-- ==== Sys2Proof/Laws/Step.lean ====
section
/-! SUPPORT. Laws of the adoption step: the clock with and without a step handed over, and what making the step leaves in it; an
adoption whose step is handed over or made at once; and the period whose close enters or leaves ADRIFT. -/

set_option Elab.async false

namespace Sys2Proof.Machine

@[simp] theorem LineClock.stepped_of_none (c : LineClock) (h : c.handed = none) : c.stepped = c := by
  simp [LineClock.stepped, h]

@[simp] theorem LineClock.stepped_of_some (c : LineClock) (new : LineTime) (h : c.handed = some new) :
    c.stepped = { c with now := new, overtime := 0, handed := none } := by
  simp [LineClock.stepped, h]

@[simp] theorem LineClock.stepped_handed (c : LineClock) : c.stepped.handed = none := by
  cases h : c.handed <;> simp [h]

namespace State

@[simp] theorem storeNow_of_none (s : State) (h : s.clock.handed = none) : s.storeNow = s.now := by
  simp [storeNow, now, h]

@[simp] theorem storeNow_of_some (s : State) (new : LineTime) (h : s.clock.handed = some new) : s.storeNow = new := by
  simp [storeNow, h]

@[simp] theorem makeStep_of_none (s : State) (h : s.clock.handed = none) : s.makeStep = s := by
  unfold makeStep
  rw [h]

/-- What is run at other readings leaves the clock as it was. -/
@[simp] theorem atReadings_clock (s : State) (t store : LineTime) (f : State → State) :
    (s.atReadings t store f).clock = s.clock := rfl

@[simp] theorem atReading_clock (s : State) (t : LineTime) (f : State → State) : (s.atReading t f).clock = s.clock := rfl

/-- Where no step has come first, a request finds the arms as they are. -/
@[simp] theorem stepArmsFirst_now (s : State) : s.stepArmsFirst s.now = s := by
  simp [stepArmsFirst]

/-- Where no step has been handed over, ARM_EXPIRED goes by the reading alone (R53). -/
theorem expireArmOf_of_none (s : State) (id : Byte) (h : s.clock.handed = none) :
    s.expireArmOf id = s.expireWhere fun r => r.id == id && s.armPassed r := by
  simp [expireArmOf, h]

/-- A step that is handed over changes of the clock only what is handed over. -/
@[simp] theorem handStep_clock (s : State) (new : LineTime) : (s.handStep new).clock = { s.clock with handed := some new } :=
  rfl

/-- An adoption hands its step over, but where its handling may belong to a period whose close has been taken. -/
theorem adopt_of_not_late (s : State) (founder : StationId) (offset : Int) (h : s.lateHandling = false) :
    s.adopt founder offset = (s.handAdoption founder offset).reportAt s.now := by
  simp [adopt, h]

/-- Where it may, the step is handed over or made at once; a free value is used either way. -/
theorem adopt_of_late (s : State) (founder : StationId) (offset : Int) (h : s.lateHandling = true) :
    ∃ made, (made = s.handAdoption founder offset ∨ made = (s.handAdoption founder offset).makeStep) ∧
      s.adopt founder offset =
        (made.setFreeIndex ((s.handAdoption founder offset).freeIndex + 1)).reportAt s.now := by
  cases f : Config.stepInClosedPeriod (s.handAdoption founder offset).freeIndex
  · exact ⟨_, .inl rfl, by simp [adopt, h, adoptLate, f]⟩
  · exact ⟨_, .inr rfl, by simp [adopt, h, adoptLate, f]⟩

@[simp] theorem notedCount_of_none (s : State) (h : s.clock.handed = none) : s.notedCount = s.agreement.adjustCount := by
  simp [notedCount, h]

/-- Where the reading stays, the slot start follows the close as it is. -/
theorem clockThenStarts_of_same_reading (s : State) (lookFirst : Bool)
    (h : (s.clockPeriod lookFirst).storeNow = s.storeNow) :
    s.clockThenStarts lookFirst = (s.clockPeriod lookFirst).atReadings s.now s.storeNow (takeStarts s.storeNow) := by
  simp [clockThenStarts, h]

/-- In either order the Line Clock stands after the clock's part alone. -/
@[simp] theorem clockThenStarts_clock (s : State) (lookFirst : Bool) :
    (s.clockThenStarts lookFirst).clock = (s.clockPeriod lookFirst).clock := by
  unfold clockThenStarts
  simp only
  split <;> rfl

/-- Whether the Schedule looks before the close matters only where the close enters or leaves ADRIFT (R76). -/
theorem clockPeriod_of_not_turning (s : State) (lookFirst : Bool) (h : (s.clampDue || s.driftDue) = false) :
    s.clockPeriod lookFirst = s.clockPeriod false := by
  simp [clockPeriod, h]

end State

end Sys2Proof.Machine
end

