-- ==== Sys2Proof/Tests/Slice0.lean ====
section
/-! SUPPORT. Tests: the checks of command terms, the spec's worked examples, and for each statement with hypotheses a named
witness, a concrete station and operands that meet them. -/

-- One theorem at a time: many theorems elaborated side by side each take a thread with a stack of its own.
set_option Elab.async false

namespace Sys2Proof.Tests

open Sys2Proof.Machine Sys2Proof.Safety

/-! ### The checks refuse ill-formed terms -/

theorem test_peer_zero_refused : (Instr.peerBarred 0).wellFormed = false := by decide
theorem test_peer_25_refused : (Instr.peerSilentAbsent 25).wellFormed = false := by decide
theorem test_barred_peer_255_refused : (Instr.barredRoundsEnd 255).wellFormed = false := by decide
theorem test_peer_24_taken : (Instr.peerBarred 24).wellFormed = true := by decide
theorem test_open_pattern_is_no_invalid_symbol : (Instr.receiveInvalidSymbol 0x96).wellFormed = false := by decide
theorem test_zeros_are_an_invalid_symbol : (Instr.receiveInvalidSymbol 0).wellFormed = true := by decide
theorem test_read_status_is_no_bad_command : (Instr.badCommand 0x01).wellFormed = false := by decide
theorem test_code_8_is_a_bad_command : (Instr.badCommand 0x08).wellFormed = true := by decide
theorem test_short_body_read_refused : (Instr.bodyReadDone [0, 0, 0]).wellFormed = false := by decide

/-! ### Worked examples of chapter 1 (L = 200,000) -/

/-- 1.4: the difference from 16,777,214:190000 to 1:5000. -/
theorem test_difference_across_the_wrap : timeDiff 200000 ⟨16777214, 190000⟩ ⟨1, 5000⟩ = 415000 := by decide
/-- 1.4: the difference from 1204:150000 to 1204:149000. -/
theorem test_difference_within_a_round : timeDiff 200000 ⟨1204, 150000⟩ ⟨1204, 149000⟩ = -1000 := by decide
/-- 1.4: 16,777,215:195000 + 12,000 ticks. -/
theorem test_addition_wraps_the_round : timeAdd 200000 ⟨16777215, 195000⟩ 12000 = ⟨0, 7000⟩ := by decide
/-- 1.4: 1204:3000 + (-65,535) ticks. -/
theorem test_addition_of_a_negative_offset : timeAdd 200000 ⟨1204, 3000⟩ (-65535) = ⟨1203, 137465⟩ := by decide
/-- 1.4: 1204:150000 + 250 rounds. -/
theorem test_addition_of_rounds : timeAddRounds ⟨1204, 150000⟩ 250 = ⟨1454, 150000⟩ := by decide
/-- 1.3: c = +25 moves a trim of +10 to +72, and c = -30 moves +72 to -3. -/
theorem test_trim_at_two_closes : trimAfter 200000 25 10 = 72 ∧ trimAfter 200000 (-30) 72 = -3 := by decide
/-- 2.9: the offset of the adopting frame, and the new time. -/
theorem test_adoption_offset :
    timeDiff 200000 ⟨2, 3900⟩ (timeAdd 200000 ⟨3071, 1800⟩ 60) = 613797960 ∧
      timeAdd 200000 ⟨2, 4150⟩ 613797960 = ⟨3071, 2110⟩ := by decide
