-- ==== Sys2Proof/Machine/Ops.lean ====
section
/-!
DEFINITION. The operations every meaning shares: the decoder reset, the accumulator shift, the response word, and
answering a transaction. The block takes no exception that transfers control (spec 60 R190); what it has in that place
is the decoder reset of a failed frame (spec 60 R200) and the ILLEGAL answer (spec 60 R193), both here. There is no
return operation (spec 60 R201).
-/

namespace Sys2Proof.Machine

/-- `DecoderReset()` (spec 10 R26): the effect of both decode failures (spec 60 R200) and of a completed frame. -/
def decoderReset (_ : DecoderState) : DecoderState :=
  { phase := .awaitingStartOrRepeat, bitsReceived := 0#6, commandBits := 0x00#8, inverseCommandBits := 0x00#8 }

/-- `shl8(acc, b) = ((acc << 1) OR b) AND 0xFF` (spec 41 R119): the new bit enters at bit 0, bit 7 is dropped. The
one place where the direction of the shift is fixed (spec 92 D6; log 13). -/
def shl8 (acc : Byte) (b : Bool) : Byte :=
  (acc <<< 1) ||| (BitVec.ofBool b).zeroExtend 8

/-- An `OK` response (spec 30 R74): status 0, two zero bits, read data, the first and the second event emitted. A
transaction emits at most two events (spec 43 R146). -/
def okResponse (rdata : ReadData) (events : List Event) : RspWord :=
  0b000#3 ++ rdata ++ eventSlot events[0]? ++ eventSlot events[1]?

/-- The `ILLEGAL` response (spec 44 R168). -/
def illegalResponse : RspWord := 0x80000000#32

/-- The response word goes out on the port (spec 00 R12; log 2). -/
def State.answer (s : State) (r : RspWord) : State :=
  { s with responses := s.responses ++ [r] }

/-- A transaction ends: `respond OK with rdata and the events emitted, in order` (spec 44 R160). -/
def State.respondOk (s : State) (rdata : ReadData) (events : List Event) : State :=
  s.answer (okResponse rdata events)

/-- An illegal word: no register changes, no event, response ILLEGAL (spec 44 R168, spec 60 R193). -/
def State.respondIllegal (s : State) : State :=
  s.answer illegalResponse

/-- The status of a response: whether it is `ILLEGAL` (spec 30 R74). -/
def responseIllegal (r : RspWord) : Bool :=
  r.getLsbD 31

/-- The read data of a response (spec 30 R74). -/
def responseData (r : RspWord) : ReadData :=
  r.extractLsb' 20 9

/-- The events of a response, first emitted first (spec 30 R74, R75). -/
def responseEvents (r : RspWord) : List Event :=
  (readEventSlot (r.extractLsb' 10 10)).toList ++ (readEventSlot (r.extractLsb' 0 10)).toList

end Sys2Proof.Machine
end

*Exercise instructions*
Write out only the lines that run from the line containing "exact ⟨_, .inl" through the line containing "simp [notedCount, h]", both included, exactly as they appear above.

*Answer to this task*
  · exact ⟨_, .inl rfl, by simp [adopt, h, adoptLate, f]⟩
  · exact ⟨_, .inr rfl, by simp [adopt, h, adoptLate, f]⟩

@[simp] theorem notedCount_of_none (s : State) (h : s.clock.handed = none) : s.notedCount = s.agreement.adjustCount := by
  simp [notedCount, h]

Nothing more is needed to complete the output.